Why has liberal democracy suddenly gone from appearing to be the only viable order, to a system apparently incapable of dealing with not only current day challenges, but also the even greater threats that lie seemingly just over the horizon? And what are those coming challenges, and how will they change the world as we know it? Finally, and perhaps most importantly, if the current social and political structures are not up to the task, what potential alternatives should be considered?
Based on his study of mankind’s origins and evolution, historian and author Yuval Noah Harari explores these pressing questions in his timely and thought-provoking book
21 Lessons for the 21st Century. In it he argues that the very advantage that not only separated Homo Sapiens from the rest of the animal kingdom but also catapulted us over all other human species --- the ability and in fact need to create stories --- he now sees as shackling us in the face of global problems. This gives him profound concerns for our future, and over his
21 Lessons, on topics ranging from the concrete, such as
Work,
Nationalism, and
War, to the abstract, such as
Liberty,
Humility and
Justice, he makes a clarion call for humankind to recognize the shortcomings and challenges of our innate behaviors, and how these have prevented us from addressing the existential crises he sees bearing down upon us.

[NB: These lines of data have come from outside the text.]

/-- Lock credit (R144). -/
def lockCredit (v : VehicleRecord) : Bool :=
  (serviceRatio v).isSome && v.axles.all fun e =>
    e.service.left.any (·.ending == .locked) && e.service.right.any (·.ending == .locked)

/-- A verdict of an applicable item from its value (R144). -/
def verdict (applicable : Bool) (x : Option Int) (pass : Int → Bool) : Verdict :=
  if !applicable then .notApplicable
  else match x with
    | none => .notEvaluated
    | some v => if pass v then .pass else .fail

/-- The values and verdicts of one axle (R143, R144). -/
def axleResults (lim : ClassLimits) (sec : List PlanStep) (plate : Bool) (v : VehicleRecord) (i : Nat)
    (e : AxleEntry) : AxleResults :=
  let has (k : StepKind) := sec.any fun p => p.kind == k && runnable v.park i p
  let service := has .service
  let hold := has .hold
  let oval (sd : Side) := (e.hold.get sd).bind (·.ovality)
  let small (m : Int) (x : Int) := decide (x ≤ m)
  let slip := e.plate.bind (·.value)
  { imbalance := if service then e.imbalance else none,
    imbalanceVerdict := verdict service e.imbalance (small lim.imbalanceMax),
    ovality := if hold then { left := oval .left, right := oval .right } else { left := none, right := none },
    ovalityVerdict := { left := verdict hold (oval .left) (small lim.ovalityMax),
                        right := verdict hold (oval .right) (small lim.ovalityMax) },
    plate := if plate then e.plate else none,
    sideSlipVerdict := verdict plate slip fun x => decide ((x.natAbs : Int) ≤ lim.sideSlipMax) }

/-- The verdicts of an axle's four items. -/
def axleVerdicts (a : AxleResults) : List Verdict :=
  [a.imbalanceVerdict, a.ovalityVerdict.left, a.ovalityVerdict.right, a.sideSlipVerdict]

/-- Every verdict of the vehicle results. -/
def verdictsOf (r : VehicleResults) : List Verdict :=
  r.serviceVerdict :: r.parkVerdict :: r.axles.flatMap axleVerdicts

/-- The overall verdict (R145). -/
def overallOf (verdicts : List Verdict) (aborted : Bool) : Overall :=
  if verdicts.contains .fail then .fail
  else if verdicts.contains .notEvaluated || aborted then .incomplete
  else .pass

/-- The vehicle results (R140 to R145), for a plan's axle section. -/
def evaluate (lim : ClassLimits) (sec : List PlanStep) (plate : Bool) (v : VehicleRecord) : VehicleResults :=
  let hasService := sec.any fun p => p.kind == .service
  let hasPark := !v.park.isEmpty && sec.any fun p => p.kind == .park
  let credit := lockCredit v && hasService
  let service := if hasService then serviceRatio v else none
  let park := if hasPark then parkRatio v else none
  let sv := verdict hasService service fun x => decide (lim.serviceMin ≤ x) || credit
  let pv := verdict hasPark park fun x => decide (lim.parkMin ≤ x)
  let axles := v.axles.mapIdx fun i e => axleResults lim sec plate v (i + 1) e
  { service, serviceVerdict := sv, lockCredit := credit, park, parkVerdict := pv, axles,
    overall := overallOf (sv :: pv :: axles.flatMap axleVerdicts) v.aborted }

/-- The number of items with a verdict. -/
def countVerdicts (r : VehicleResults) (v : Verdict) : Nat := ((verdictsOf r).filter (· == v)).length

/-- The VEHICLE_RESULT notice (R146). -/
def vehicleResultNotice (aborted : Bool) (r : VehicleResults) (s : State) : State :=
  notice 0x05 (word32 s.now ++ flagByte aborted ++ optional signed16 r.service
    ++ be8 (verdictCode r.serviceVerdict) ++ flagByte r.lockCredit ++ optional signed16 r.park
    ++ be8 (verdictCode r.parkVerdict) ++ be8 (countVerdicts r .pass) ++ be8 (countVerdicts r .fail)
    ++ be8 (countVerdicts r .notEvaluated) ++ be8 (overallCode r.overall)) s

/-- The evaluation at FINISH's begin (R96, R140, R146). -/
def evaluateVehicle (s : State) : State :=
  match s.vehicle with
  | none => s
  | some v =>
    let r := evaluate (limits s) (axleSection s.working (s.engine.plan.getD 0)) (hasPlateHead s) v
    vehicleResultNotice v.aborted r { s with vehicle := some { v with results := some r } }
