-- ==== Sys2Proof/Machine/Engine.lean ====
section
/-! DEFINITION. The Lane Controller's state entries, pause causes and interruptions (R64, R76 to R84) and
the Step Engine (05): begins (R88), begin actions (R90 to R96), ends (R89), timeouts (R97 to R100),
interruptions and the return to TESTING (R101), bars (R104), and the discard of a vehicle (R162). -/

namespace Sys2Proof.Machine

/-! ### State entries (R64) -/

/-- The state with its Step Engine changed. -/
def State.setEngine (s : State) (f : EngineState → EngineState) : State := { s with engine := f s.engine }
/-- The state with its lane control changed. -/
def State.setLane (s : State) (f : LaneControl → LaneControl) : State := { s with lane := f s.lane }

/-- The LANE_STATE notice of an entry, for the state as it stands (R64). -/
def laneStateNotice (prev : LaneState) (o : LaneOccasion) (s : State) : State :=
  let remembered := if s.lane.state == .halted then s.lane.remembered else none
  notice 0x01 (word32 s.now ++ be8 (laneCode s.lane.state) ++ be8 (laneCode prev) ++ be8 (occasionCode o)
    ++ be8 (causesByte s.lane.causes) ++ optional (fun x => be8 (laneCode x)) remembered
    ++ flagByte s.vehicle.isSome) s

/-- The lane enters a state: `answer` offers the reply of a request that caused it, then the batches
are flushed, then LANE_STATE is offered (R64). -/
def enterLane (new : LaneState) (o : LaneOccasion) (answer : State → State) (s : State) : State :=
  laneStateNotice s.lane.state o (flushBatches (answer (s.setLane fun l => { l with state := new })))

/-- The pause-cause set left by a vehicle: only ESTOP stays (R74, R84). -/
def onlyEstop (c : PauseCauses) : PauseCauses := { PauseCauses.empty with estop := c.estop }

/-- The exit guidance "drive off" (R84). -/
def exitGuide (s : State) : State := offerGuide { message := 251, axle := 0, fields := none } s

/-- The entry to EXIT; the sides are asked to stop at an entry from FINISH, after
LANE_STATE (the model's choice, log entry 65); then the exit guidance (R84). -/
def enterExit (o : LaneOccasion) (s : State) : State :=
  let t := enterLane .exit o id (s.setLane fun l => { l with causes := onlyEstop l.causes })
  exitGuide (laneStopBoth t).1

/-- The exit wait ends at the first event after which every side is STOPPED, outside HALTED (R75). -/
def exitReady (s : State) : State :=
  if s.lane.exitWait && s.lane.state != .halted && bothStopped s then
    enterExit .exitReady (s.setLane fun l => { l with exitWait := false })
  else s

/-! ### Interruptions (R79, R101) -/

/-- The running step suspended (R101). -/
def suspend (s : State) : State :=
  if s.engine.phase != .running then s
  else
    match currentKind s with
    | some .spin | some .service | some .hold | some .park | some .weigh =>
      (watchesOff (resetEval s)).setEngine fun e =>
        { e with phase := .suspendedRestart, marks := { left := .clear, right := .clear } }
    | some .axleIn | some .axleOut | some .stop =>
      s.setEngine fun e => { e with phase := .suspendedContinue, presence := 0 }
    | some .finish => s.setEngine fun e => { e with phase := .suspendedContinue }
    | none => s

/-- A cause of a stale head or a hot motor added to the set: it interrupts in TESTING and PAUSING; in
PAUSED, `stops` says whether the sides are stopped (R76, R79). The stops come before LANE_STATE (the model's choice,
log entry 65). -/
def recordCause (add : PauseCauses → PauseCauses) (stops : Bool) (s : State) : State :=
  let t := s.setLane fun l => { l with causes := add l.causes }
  match s.lane.state with
  | .testing | .pausing => enterLane .paused .pauseCause id (laneStopBoth (suspend t)).1
  | .paused => if stops then (laneStopBoth t).1 else t
  | .off | .idle | .manual | .entry | .halted | .exit => t

/-- HEAD_STALE in the set. -/
def addHeadStale (c : PauseCauses) : PauseCauses := { c with headStale := true }
/-- DRIVE_FAULT in the set. -/
def addDriveFault (c : PauseCauses) : PauseCauses := { c with driveFault := true }

/-- The condition of HEAD_STALE tested anew at a report (R76, R77). -/
def testHeadStale (s : State) : State :=
  if s.lane.causes.headStale then
    if neededStale s then s else s.setLane fun l => { l with causes := { l.causes with headStale := false } }
  else if testUnderWay s && (settings s).headStaleEnable && neededStale s then recordCause addHeadStale false s
  else s

/-- DRIVE_FAULT recorded when an overtemperature flag becomes set, and removed when both are released (R76, R79). -/
def testDriveFault (s : State) : State :=
  if s.lane.causes.driveFault then
    if anyOvertemp s then s else s.setLane fun l => { l with causes := { l.causes with driveFault := false } }
  else if testUnderWay s && (settings s).driveFaultEnable && anyOvertemp s then recordCause addDriveFault true s
  else s

/-- The Lane Controller at an emergency stop, the rollers having been stopped (R82). -/
def estopLane (s : State) : State :=
  match s.lane.state with
  | .off | .halted => s
  | .idle | .manual | .entry | .testing | .pausing | .paused | .exit =>
    enterLane .halted .estop id ((suspend s).setLane fun l =>
      { l with causes := { l.causes with estop := true }, remembered := some s.lane.state })

/-! ### Guidance and bars (R102, R104) -/

/-- The GUIDE message of the current step (R102). -/
def stepGuide (p : PlanStep) (s : State) : GuideMessage :=
  { message := p.message, axle := s.engine.axle,
    fields := some ((s.vehicle.elim 0 (·.n)), s.engine.attempt) }

/-- The GUIDE frame of the current step offered. -/
def guideStep (s : State) : State :=
  match currentStep s with
  | none => s
  | some p => offerGuide (stepGuide p s) s

/-- A GUIDE_BARS frame of the values a close delivered (R104). -/
def barsFrame (s : State) : Frame :=
  let l := value s .brakeForceL
  let r := value s .brakeForceR
  let p := value s .pedalForce
  originate ((displayNode s).getD 0) kindGuideBars
    (be8 (bits [l.isSome, r.isSome, p.isSome]) ++ whenPresent signed24 l ++ whenPresent signed24 r
      ++ whenPresent signed24 p)

/-- The bar phase at a tick close of A, and the bar frame when it is due; the flag tells that one was (R104). -/
def barsClose (s : State) : State × Bool :=
  if !measuringRuns s then (s, false)
  else if (settings s).barInterval ≤ s.engine.barPhase + 1 then
    let r := offer .head (barsFrame s) (s.setEngine fun e => { e with barPhase := 0 })
    (if r.2 then r.1 else r.1.count fun c => { c with droppedBars := c.droppedBars + 1 }, true)
  else (s.setEngine fun e => { e with barPhase := e.barPhase + 1 }, false)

Harari opens the book with a lesson that sets the stage for the reminder of the book, by describing the spreading
Disillusionment with economic and political structures, a situation evident in the West through the strengthening politics of populism and nativism, but visible also in various forms elsewhere in the world. He notes that although
by the early 1990’s, thinkers and politicians alike hailed ‘the end of History’ … and that the refurbished liberal package of democracy, human rights, free markets, and government welfare services remained the only game in town [that, in fact,] history has not ended. (11)
Although the liberal story has not been completely rejected, he argues that many people have concluded that globalization has been detrimental to them, and so have turned inward to embrace nationalist policies.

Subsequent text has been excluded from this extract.